While those issues may only be fixed by the owners of the respective sites, the problem of centralization is slowly creeping into the realm of the millions of people who rely upon these services. People using Google Wifi and Google Chromecast found themselves forced to reinstall their systems last week as a bug wiped out centralized configuration files for many of those devices, forcing them offline for a period of time.
As more people and more devices get connected to the internet, the lure of centralizing control—which makes it easier for companies to manage them—is bumping its head against the initial design of the internet: to drive reliability and scalability. With every new largely centralized system that comes online, the internet becomes more brittle, as centralization creates an increased number of single points of failure. In a world where hackers are looking for new ways to take down infrastructures, those centralized services must double down on increasing security and reliability if we want the internet to survive.
Startups relying on standardized infrastructures can go to market faster and more cheaply, but complete reliance on a single set of servers is akin to building a castle on a swamp. While companies like Amazon, Microsoft, Google, and others have a responsibility to ensure the infrastructures they provide remain stable, it is important for any company to consider how to best balance their offerings across different data centers and how to adapt in case of failures.
Unfortunately, that is not what the large cloud providers want you to do.

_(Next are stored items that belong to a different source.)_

-- ==== Sys2Proof/Machine/Operands.lean ====
section
/-! DEFINITION. The combinational part: the Frame Encoder (spec 40), frame field extraction (30 R86), the clamps and
operand assembly of the operation front-end (43 R195 to R198, 30 R77, R78), and the frame of every operation. -/

namespace Sys2Proof.Machine

/-- `ENCODE` over the non-negative integers: the formula of the revision's layout (R101, R102, R106). -/
def encodeFrame (layout : Layout) (opcode dataH dataL : Nat) : Frame :=
  match layout with
  | .nested =>
    let t1 := opcode <<< 4
    let t2 := t1 ||| dataH
    let t3 := t2 <<< 8
    let t4 := t3 ||| dataL
    BitVec.ofNat 16 (t4 &&& 0xFFFF)
  | .flatMasked => BitVec.ofNat 16 (((opcode <<< 12) ||| (dataH <<< 8) ||| dataL) &&& 0xFFFF)

/-- `ENCODE` of three operand bytes (R100). -/
def encodeBytes (layout : Layout) (opcode dataH dataL : Byte) : Frame :=
  encodeFrame layout opcode.toNat dataH.toNat dataL.toNat

/-- `ENCODE` of a configured triple. -/
def tripleFrame (c : Cfg) (t : Triple) : Frame := encodeBytes c.layout t.opcode t.dataH t.dataL

/-- `OPC(f) = (f >> 12) & 0xF` (R86). -/
def frameOpc (f : Frame) : BitVec 4 := f.extractLsb' 12 4

/-- `DH(f) = (f >> 8) & 0xF` (R86). -/
def frameDh (f : Frame) : BitVec 4 := f.extractLsb' 8 4

/-- `DL(f) = f & 0xFF` (R86). -/
def frameDl (f : Frame) : Byte := f.extractLsb' 0 8

/-- `clamp(v, lo, hi)` (R13, R195). -/
def clamp (v lo hi : Int) : Int := if v < lo then lo else if hi < v then hi else v

/-- `VOL_MIN`, 0 in both observed ranges (R7, D22). -/
def volMin : Int := 0

/-- `VOL_MAX` (R196). -/
def volMax (c : Cfg) : Int :=
  match c.volMax with
  | .ten => 10
  | .thirty => 30

/-- The volume clamp policy (R196). -/
def clampVolume (c : Cfg) (v : Int) : Int := clamp v volMin (volMax c)

/-- The track clamp policy `trackclamp` (R197). -/
def clampTrack (c : Cfg) (i : Int) : Int :=
  match c.trackClamp with
  | .clamped => clamp i 0 c.trackMax
  | .unclamped => i

/-- `(i >> 8) & 0xFF` of any integer (R13, R198). -/
def indexHigh (i : Int) : Byte := BitVec.ofInt 8 (i / 256)

/-- `i & 0xFF` of any integer (R13, R198). -/
def indexLow (i : Int) : Byte := BitVec.ofInt 8 i

/-- The operands of `SETVOL v` (R190, R78). -/
def volumeTriple (c : Cfg) (v : Int) : Triple := ⟨c.opSetvol, 0x00, BitVec.ofInt 8 (clampVolume c v)⟩

/-- The operands of `PLAYTRACK i` (R188, R77). -/
def trackTriple (c : Cfg) (i : Int) : Triple :=
  ⟨c.opTrack, indexHigh (clampTrack c i), indexLow (clampTrack c i)⟩

/-- The frame of `LOOPTRACK i`: the once frame with the mode bit inverted (R189, D24; log 15). -/
def loopFrame (c : Cfg) (i : Int) : Frame := tripleFrame c (trackTriple c i) ^^^ (1#16 <<< c.loopBit.val)

/-- The Reset frame `ENCODE(CFG.RESET_TRIPLE)` (R161). -/
def resetFrame (c : Cfg) : Frame := tripleFrame c c.resetTriple

end Sys2Proof.Machine
end

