-- ==== Sys2Proof/Machine/Assembly.lean ====
section
/-! DEFINITION. The host's side of a program (spec 30 R84, R85): the expansion of pseudo-instructions to port commands,
the command words a program is sent as, its written form, and its loading into the script. -/

namespace Sys2Proof.Machine

/-- The `SEND` of a triple. -/
def sendTriple (t : Triple) : Instr := .send t.opcode t.dataH t.dataL

/-- The expansion of an instruction into port commands (R85). `ENCODE` is an expression and no command (R84). -/
def expand (c : Cfg) : Instr → List Instr
  | .xmit frame => [.xmit frame]
  | .send opcode dataH dataL => [.send opcode dataH dataL]
  | .init => [.init]
  | .reservedCmdKind3 => [.reservedCmdKind3]
  | .encode _ _ _ => []
  | .play => [sendTriple c.optable.play]
  | .setvol level => [sendTriple (volumeTriple c level)]
  | .playtrack index => [sendTriple (trackTriple c index)]
  | .looptrack index => [.xmit (loopFrame c index)]
  | .pause => [sendTriple c.optable.pause]
  | .stop => [sendTriple c.optable.stop]
  | .playpause => [sendTriple c.optable.playpause]
  | .prev => [sendTriple c.optable.prev]
  | .next => [sendTriple c.optable.next]
  | .setmodeLoop => [sendTriple c.optable.modeLoop]
  | .setmodeRandom => [sendTriple c.optable.modeRandom]
  | .reset => [sendTriple c.resetTriple]
  | .bind none => [.init]
  | .bind (some level) => [.init, sendTriple (volumeTriple c level)]

/-- The command words a program is presented as (R76, R85). -/
def commandWords (c : Cfg) (program : List Instr) : List CmdWord :=
  (program.flatMap (expand c)).filterMap encodeCmd26

/-- The mnemonic an instruction is written with (R84, R85). -/
def mnemonic : Instr → String
  | .xmit _ => "XMIT"
  | .send _ _ _ => "SEND"
  | .init => "INIT"
  | .reservedCmdKind3 => "(reserved cmd_kind 3)"
  | .encode _ _ _ => "ENCODE"
  | .play => "PLAY"
  | .setvol _ => "SETVOL"
  | .playtrack _ => "PLAYTRACK"
  | .looptrack _ => "LOOPTRACK"
  | .pause => "PAUSE"
  | .stop => "STOP"
  | .playpause => "PLAYPAUSE"
  | .prev => "PREV"
  | .next => "NEXT"
  | .setmodeLoop => "SETMODE LOOP"
  | .setmodeRandom => "SETMODE RANDOM"
  | .reset => "RESET"
  | .bind _ => "BIND"

/-- An instruction as R84 writes it: the mnemonic, then the operands in decimal with commas between them; `ENCODE` is
an expression and has parentheses. -/
def render (i : Instr) : String :=
  match i with
  | .xmit frame => mnemonic i ++ " " ++ toString frame.toNat
  | .send opcode dataH dataL =>
    mnemonic i ++ " " ++ toString opcode.toNat ++ ", " ++ toString dataH.toNat ++ ", " ++ toString dataL.toNat
  | .encode opcode dataH dataL =>
    mnemonic i ++ "(" ++ toString opcode ++ ", " ++ toString dataH ++ ", " ++ toString dataL ++ ")"
  | .setvol n | .playtrack n | .looptrack n | .bind (some n) => mnemonic i ++ " " ++ toString n
  | .init | .reservedCmdKind3 | .play | .pause | .stop | .playpause | .prev | .next | .setmodeLoop | .setmodeRandom
  | .reset | .bind none => mnemonic i

/-- `s` with a program to run: every line presented in order and held until accepted (R84, R264; log 7). -/
def State.loadProgram (s : State) (program : List Instr) : State := { s with script := program.map .line }

end Sys2Proof.Machine
end

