-- ==== Sys2Proof/Safety.lean ====
section
/-! DEFINITION. What holds in every good state: the invariants of spec 10 R33 with the legal ranges of the registers,
the agreement of the trace with the line (10 R20, R22), and the premises on the configuration (00 R7, 43 R199). -/

namespace Sys2Proof.Machine

/-- The invariants I1 to I8 of R33, word for word. -/
structure RegsInv (c : Cfg) (r : Regs) : Prop where
  i1 : r.phase = .idle → r.line = .high ∧ r.timer = 0 ∧ r.shreg = 0 ∧ r.bitcnt = 0 ∧ r.initseq = false
  i2 : r.phase = .start → r.line = .low ∧ r.bitcnt = 16 ∧ 1 ≤ r.timer.toNat ∧ r.timer.toNat ≤ 5000
  i3 : r.phase = .bitHi → r.line = .high ∧ 1 ≤ r.bitcnt.toNat ∧ r.bitcnt.toNat ≤ 16 ∧ 1 ≤ r.timer.toNat ∧
    r.timer.toNat ≤ (if r.shreg.getLsbD 15 then 600 else 200)
  i4 : r.phase = .bitLo → r.line = .low ∧ 1 ≤ r.bitcnt.toNat ∧ r.bitcnt.toNat ≤ 16 ∧ 1 ≤ r.timer.toNat ∧
    r.timer.toNat ≤ (if r.shreg.getLsbD 15 then 200 else 600)
  i5 : r.phase = .settle → r.line = .high ∧ r.bitcnt = 0 ∧ r.shreg = 0 ∧ 1 ≤ r.timer.toNat ∧
    r.timer.toNat ≤ c.settleUs
  i6 : r.phase = .initWait → r.line = .high ∧ r.initseq = true ∧ r.bitcnt = 0 ∧ r.shreg = 0 ∧ 1 ≤ r.timer.toNat ∧
    r.timer.toNat ≤ c.initSettleUs
  i7 : r.phase = .bitHi ∨ r.phase = .bitLo → ∀ k : Nat, k < 16 - r.bitcnt.toNat → r.shreg.getLsbD k = false
  i8 : r.line = .low ↔ r.phase = .start ∨ r.phase = .bitLo

/-- A state whose registers meet R33. -/
abbrev State.Inv (s : State) : Prop := RegsInv s.cfg s.regs

/-- The level after the last write of a trace, from an initial level. -/
def lastLevel (initial : Level) : List TraceEntry → Level
  | [] => initial
  | ⟨_, .w v⟩ :: es => lastLevel v es
  | ⟨_, .d _⟩ :: es => lastLevel initial es

/-- What the entry after another one may be: a delay that is over exactly its microseconds after it (R11), or a write
not before it. -/
def Follows (e f : TraceEntry) : Prop :=
  match f.event with
  | .w _ => e.tick ≤ f.tick
  | .d n => f.tick = e.tick + n

/-- The trace is a history of the line: it begins with a write; every delay lasted exactly its microseconds, and nothing
runs backwards or past the present tick; the delay that is running began at the last entry and has passed but for what
`TIMER` still counts (R11, R25); the line has the level last written, the idle level when nothing was written (R20,
R22). -/
structure State.TraceInv (s : State) : Prop where
  first : ∀ e, s.trace.head? = some e → ∃ v, e.event = .w v
  exact : s.trace.IsChain Follows
  past : ∀ e ∈ s.trace, e.tick ≤ s.now
  running : s.regs.phase ≠ .idle →
    ∃ e, s.trace.getLast? = some e ∧ e.tick + delayUs s.cfg s.regs = s.now + s.regs.timer.toNat
  level : s.regs.line = lastLevel .high s.trace

/-- The pinned entries of R7: the revision of the source's scenarios. -/
structure CfgPinned (c : Cfg) : Prop where
  play : c.optable.play = ⟨0x06, 0x01, 0x00⟩
  opSetvol : c.opSetvol = 0x04
  opTrack : c.opTrack = 0x03

/-- The state one tick after `s` in which a command was taken: `frame` is loaded, the start condition has begun, and
the line writes of that tick, in order, are `writes` (R134, R164). -/
def State.accepted (s : State) (frame : Frame) (initseq : Bool) (writes : List Level) : State :=
  { s with
    now := s.now + 1
    regs := { line := .low, phase := .start, timer := 5000, shreg := frame, bitcnt := 16, initseq := initseq }
    trace := s.trace ++ writes.map fun v => ⟨s.now + 1, .w v⟩ }

/-- The state one step after `s` on a tick that takes no command: the registers become `r`, the trace gets the events
of `events`, the host goes on. -/
def State.progressed (s : State) (r : Regs) (events : List Event) : State :=
  { s with
    now := s.now + 1
    regs := r
    trace := s.trace ++ events.map fun e => ⟨s.now + 1, e⟩
    script := s.scriptNext }

/-- The two playlist modes are "two fixed frames" (R191, R199); the reset configuration has it and no step writes the
configuration (log 3). -/
def CfgModesDiffer (c : Cfg) : Prop := tripleFrame c c.optable.modeLoop ≠ tripleFrame c c.optable.modeRandom

/-- The host drives no hardware reset from now on (R264: `rst` is 0 throughout a run). -/
def NoReset (script : List ScriptLine) : Prop := ∀ l ∈ script, ∀ p : PortSample, l = .sample p → p.rst = false

end Sys2Proof.Machine
end

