/-- A frame of the row of `PLAYTRACK` (R86). -/
theorem decodeF16_playtrack (i : BitVec 12) : decodeF16 ((3 : BitVec 4) ++ i) = .ok (.playtrack i.toNat) := by
  have hopc : ((3 : BitVec 4) ++ i).extractLsb' 12 4 = 3 := BitVec.extractLsb'_append_eq_left
  have hlow : ((3 : BitVec 4) ++ i).extractLsb' 0 12 = i := BitVec.extractLsb'_append_eq_right
  have hplay : ((3 : BitVec 4) ++ i : Frame) ≠ 0x6100 := fun h => by
    rw [h] at hopc
    exact absurd hopc (by decide)
  have hvol : ((3 : BitVec 4) ++ i : Frame).extractLsb' 8 8 ≠ 0x40 := fun h => by
    have hbit (f : Frame) : (f.extractLsb' 12 4).getLsbD 0 = (f.extractLsb' 8 8).getLsbD 4 := by simp
    have h12 := hbit ((3 : BitVec 4) ++ i)
    rw [hopc, h] at h12
    exact absurd h12 (by decide)
  rw [decodeF16, if_neg hplay, if_neg hvol, if_pos hopc, hlow]

/-! ### The word of an instruction, by its operands -/

/-- The value of two fields side by side. -/
theorem toNat_append_eq {m n : Nat} (x : BitVec m) (y : BitVec n) : (x ++ y).toNat = x.toNat * 2 ^ n + y.toNat := by
  rw [BitVec.toNat_append, ← Nat.shiftLeft_add_eq_or_of_lt y.isLt, Nat.shiftLeft_eq]

/-- A number in the range of a field is the value of one. -/
theorem exists_toNat_eq {w : Nat} {n : Int} (h0 : 0 ≤ n) (hn : n < 2 ^ w) : ∃ x : BitVec w, n = x.toNat := by
  lift n to Nat using h0
  exact ⟨.ofNatLT n (by exact_mod_cast hn), rfl⟩

theorem encode_encode_bytes (o h l : Byte) :
    encode (.encode o.toNat h.toNat l.toNat) = some ⟨24, (o ++ h ++ l).toNat⟩ := by
  have hwf : (Instr.encode o.toNat h.toNat l.toNat).wellFormed := by
    simp [Instr.wellFormed, isByte, o.isLt, h.isLt, l.isLt]
  have hval : o.toNat * 65536 + h.toNat * 256 + l.toNat = (o ++ h ++ l).toNat := by
    rw [toNat_append_eq, toNat_append_eq]
    omega
  rw [encode, if_pos hwf, encodeFunc24, hval]

theorem encode_setvol (v : Byte) : encode (.setvol v.toNat) = some ⟨16, ((0x40 : Byte) ++ v).toNat⟩ := by
  have hv : (0 : Int) ≤ v.toNat ∧ (v.toNat : Int) < 256 := by omega
  rw [encode, if_pos hv, toNat_append_eq]
  rfl

theorem encode_playtrack (i : BitVec 12) :
    encode (.playtrack i.toNat) = some ⟨16, ((3 : BitVec 4) ++ i).toNat⟩ := by
  have hi : (0 : Int) ≤ i.toNat ∧ (i.toNat : Int) < 4096 := by omega
  rw [encode, if_pos hi, toNat_append_eq]
  rfl

/-- Only byte operands are well-formed (R100). -/
theorem exists_bytes_of_wellFormed {o h l : Nat} (hwf : WellFormed (.encode o h l)) :
    ∃ o' h' l' : Byte, o = o'.toNat ∧ h = h'.toNat ∧ l = l'.toNat := by
  simp only [WellFormed, Instr.wellFormed, isByte, Bool.and_eq_true, decide_eq_true_eq] at hwf
  obtain ⟨⟨ho, hh⟩, hl⟩ := hwf
  exact ⟨.ofNatLT o ho, .ofNatLT h hh, .ofNatLT l hl, rfl, rfl, rfl⟩

/-! ### Decoding what was encoded -/

/-- A command word is read as the command it was sent for. -/
theorem decodeTableWord_of_encodeCmd26 {i : Instr} {w : TableWord}
    (h : (encodeCmd26 i).map (fun v => (⟨32, v.toNat⟩ : TableWord)) = some w) :
    decodeTableWord w.nbits w.bits = some i := by
  obtain ⟨v, hv, rfl⟩ := Option.map_eq_some_iff.mp h
  rw [decodeTableWord_cmd26, decodeCmd26_of_encodeCmd26 hv]

/-- The word of an instruction is read as that instruction. -/
theorem decodeTableWord_of_encode {i : Instr} {w : TableWord} (h : encode i = some w) :
    decodeTableWord w.nbits w.bits = some i := by
  cases i with
  | xmit | send | init | reservedCmdKind3 => exact decodeTableWord_of_encodeCmd26 h
  | encode o hi lo =>
    by_cases hwf : WellFormed (.encode o hi lo)
    · obtain ⟨o, hi, lo, rfl, rfl, rfl⟩ := exists_bytes_of_wellFormed hwf
      cases (encode_encode_bytes o hi lo).symm.trans h
      rw [decodeTableWord_func24, decodeFunc24_bytes]
    · simp [encode, hwf] at h
  | play => cases h; exact decodeTableWord_f16 0x6100
  | setvol v =>
    by_cases hv : 0 ≤ v ∧ v < 256
    · obtain ⟨v, rfl⟩ := exists_toNat_eq (w := 8) hv.1 hv.2
      cases (encode_setvol v).symm.trans h
      rw [decodeTableWord_f16, decodeF16_setvol]; rfl
    · simp [encode, hv] at h
  | playtrack i =>
    by_cases hi : 0 ≤ i ∧ i < 4096
    · obtain ⟨i, rfl⟩ := exists_toNat_eq (w := 12) hi.1 hi.2
      cases (encode_playtrack i).symm.trans h
      rw [decodeTableWord_f16, decodeF16_playtrack]; rfl
    · simp [encode, hi] at h
  | _ => cases h

end Sys2Proof

open Sys2Proof Sys2Proof.Machine

/-- Settles O3: format by format, by the fields of the word the encoder makes of the operands. -/
theorem encodeThenDecode : Obligations.EncodeThenDecode := by
  refine ⟨fun i w => decodeTableWord_of_encode, fun _ => rfl, fun _ _ _ => rfl, rfl, rfl, rfl, ?_, ?_, ?_⟩
  · intro o h l hwf
    obtain ⟨o, h, l, rfl, rfl, rfl⟩ := exists_bytes_of_wellFormed hwf
    rw [encode_encode_bytes]; rfl
  · intro v h0 h1
    obtain ⟨v, rfl⟩ := exists_toNat_eq (w := 8) h0 h1
    rw [encode_setvol]; rfl
  · intro i h0 h1
    obtain ⟨i, rfl⟩ := exists_toNat_eq (w := 12) h0 h1
    rw [encode_playtrack]; rfl

/-- Settles O1, by reading the eleven words. -/
theorem wordsFromTheSpecDecode : Obligations.WordsFromTheSpecDecode := by
  unfold Obligations.WordsFromTheSpecDecode
  decide
end

section
/-! The two packing formulas (R72, R73). -/

open Sys2Proof Sys2Proof.Machine

/-- Settles O6: the mask of the nested formula is the residue modulo 65536, and both layouts have one formula before
they are cut to a frame. -/
theorem layoutsGiveTheSameFrame : Obligations.LayoutsGiveTheSameFrame := by
  intro cmd dataH dataL
  refine ⟨?_, by rw [encodeFrame_eq, encodeFrame_eq]⟩
  exact congrArg (BitVec.ofNat 16) (Nat.and_two_pow_sub_one_eq_mod _ 16)
end

section
/-! Pseudo-instructions (R85, R181): the one command of an expansion sends the same frame. -/

namespace Sys2Proof.Machine

/-- An instruction and the one command it expands to send the same frame, if any. -/
theorem sentFrame_of_expand {c : Cfg} {i j : Instr} (h : expand c i = [j]) : sentFrame c i = sentFrame c j := by
  cases i with
  | bind level => cases level <;> cases h; rfl
  | _ => cases h <;> rfl
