-- ==== Sys2Proof/Machine/WireCommands.lean ====
section
/-! DEFINITION. The commands of the kettle link's wire: FRAME_END, IDLE_GAP_EXPIRY, LOST_ARBITRATION, FRAME_SENT and the
line break. -/

namespace Sys2Proof.Machine

/-- The destination names this station (R157). Without a configuration it has no rank (log 27). -/
def State.addressed (s : State) (d : Dest) : Bool :=
  match d with
  | .all => true
  | .rank r => s.roster.config.isSome && r == s.own

/-- A frame stored in a FREE receive buffer, A first, with its completion order; an overrun when both hold
(R158). -/
def State.storeFrame (f : Frame) (s : State) : State :=
  match s.link.rxA, s.link.rxB with
  | none, none => { s with link := { s.link with rxA := some ⟨f, 0⟩ } }
  | none, some y => { s with link := { s.link with rxA := some ⟨f, y.order + 1⟩ } }
  | some x, none => { s with link := { s.link with rxB := some ⟨f, x.order + 1⟩ } }
  | some _, some _ => s.countLink .overrun

/-- A frame that passed R156: its destination, its noise, its storing; an ISOLATED station discards it (R150, R157,
R158). -/
def State.acceptFrame (f : Frame) (noisy : Bool) (s : State) : State :=
  if s.addressed f.dest then
    let t := if noisy then s.countLink .noise else s
    if t.joined then t.storeFrame f else t
  else s

/-- A frame read whole or broken off, tested (R156). -/
def State.receive (w : WireFrame) (s : State) : State :=
  match testFrame w with
  | .framing => s.countLink .framing
  | .check => s.countLink .check
  | .good f => s.acceptFrame f w.noisy

/-- FRAME_END (R156). No frame is taken in OFFLINE and LOADING, nor one that was on the line before (R150). -/
def execFrameEnd (w : WireFrame) (s : State) : Result :=
  if !s.isOn then .next s
  else if s.roster.state = .loading ∨ w.fromStart = false then .next s.lineTaken
  else .next (s.lineTaken.receive w)

/-- IDLE_GAP_EXPIRY (R152): nothing is being sent on a line that has been idle for the gap. A line held dominant is
not idle (log 3). -/
def execIdleGapExpiry (s : State) : Result :=
  if s.isOn && !s.link.inBreak && s.link.breakDrive.isNone then
    let l := s.lineTaken.link
    .next { s with link := if s.joined then l.begin else { l with lineIdle := true } }
  else .next s

/-- LOST_ARBITRATION (R153): the head frame waits for the next idle line; in ISOLATED it leaves the queue (R150). -/
def execLostArbitration (s : State) : Result :=
  if s.link.sending = .sending then
    let l := { s.link with
      sending := .idle
      queue := if s.roster.state = .isolated then [] else s.link.queue }
    .next (({ s with link := l } : State).countLink .lostArbitration)
  else .next s

/-- FRAME_SENT (R154). -/
def execFrameSent (s : State) : Result :=
  if s.link.sending = .sending then
    .next { s with link := { s.link with sending := .idle, queue := s.link.queue.tail } }
  else .next s

/-- LINE_BREAK_DETECTED (R162, R116): the line is held dominant, so nothing is being sent on it (R152, log 9). -/
def execLineBreakDetected (s : State) : Result :=
  if !s.isOn || s.link.inBreak then .next s
  else
    let t := s.lineTaken
    .next (({ t with link := { t.link with inBreak := true } } : State).latch .stop .lineBreak).finish

/-- LINE_BREAK_RELEASED (R162, R164). -/
def execLineBreakReleased (s : State) : Result := .next { s with link := { s.link with inBreak := false } }

/-- BREAK_DRIVE_END (R163). -/
def execBreakDriveEnd (s : State) : Result := .next { s with link := { s.link with breakDrive := none } }

end Sys2Proof.Machine
end

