-- ==== Sys2Proof/Machine/Step.lean ====
section
/-! DEFINITION. One step: the command at the front of the queue is run on the state with the queue's rest; on an empty
queue one millisecond passes (log 1). -/

namespace Sys2Proof.Machine

/-- One millisecond of the station clock (R143). While the station is OFFLINE the clock stands at 0 (R166). -/
def State.tick (s : State) : State := if s.isOn then s.setClock (s.now + 1) else s

/-- One step of the station. -/
def step (s : State) : Host.Outcome State Fault Refusal :=
  match s.pending with
  | c :: rest => exec c { s with pending := rest }
  | [] => .next s.tick

/-- The state with the command that a word spells put at the front of its queue; no row of the table gives bits, so no
word spells one. -/
def State.withFetchWord (s : State) (nbits w : Nat) : State :=
  match Sys2Proof.decodeTableWord nbits w with
  | some c => { s with pending := c :: s.pending }
  | none => s

end Sys2Proof.Machine
end

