-- ==== Sys2Proof/Machine/Core.lean ====
section
/-! DEFINITION. The machine as the host takes it: its state, its step and its reset state. -/

def Sys2Proof.core : Host.Core :=
  { State := Sys2Proof.Machine.State, Fault := Sys2Proof.Machine.Fault, Refusal := Sys2Proof.Machine.Refusal,
    step := Sys2Proof.Machine.step, reset := Sys2Proof.Machine.State.reset }
end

While Adrian Cockroft, vice president for cloud architecture strategy at Amazon Web Services, acknowledged that many big corporate customers like to split their business among multiple cloud providers, as a risk mitigation strategy, he encouraged them to steer most of their business to a single favorite (such as AWS), in order to obtain the best discounts and minimize the need for duplicate training of their own information-technology employees. In a world where Amazon is increasingly becoming a core part of the internet’s infrastructure, it makes sense for them to push for centralization on their own servers but such effort could lead to further problems.
Amazon pledged more fragmentation and decentralization, in order to keep future failures from spreading too fast. “As S3 has scaled, the team has done considerable work to refactor parts of the service into smaller cells to reduce blast radius and improve recovery,” the company wrote in its explanation of this week’s failure. “The S3 team had planned further partitioning of the index subsystem later this year. We are reprioritizing that work to begin immediately.”
The challenges presented in these recent outages are nothing new to the internet, and many of the smarter companies have taken lessons from history and built their offering in a way that ensures reliability and stability. For example, while many companies were flailing because of this week’s S3 failure, Netflix, one of the poster boys for Amazon services, was fine. In 2012, the company suffered from a major outage and learned its lesson. It built a set of tools to ensure that content keeps streaming even if the underlying data centers go dark and created a bunch of programs called “the Simian Army” to disrupt its own services.
Having successfully proven them to work, the company has open-sourced that software so anyone can use and improve it. Even companies whose websites didn’t fail on Wednesday would be wise to take advantage of it and similar ideas if they hope to avoid the next cloud catastrophe.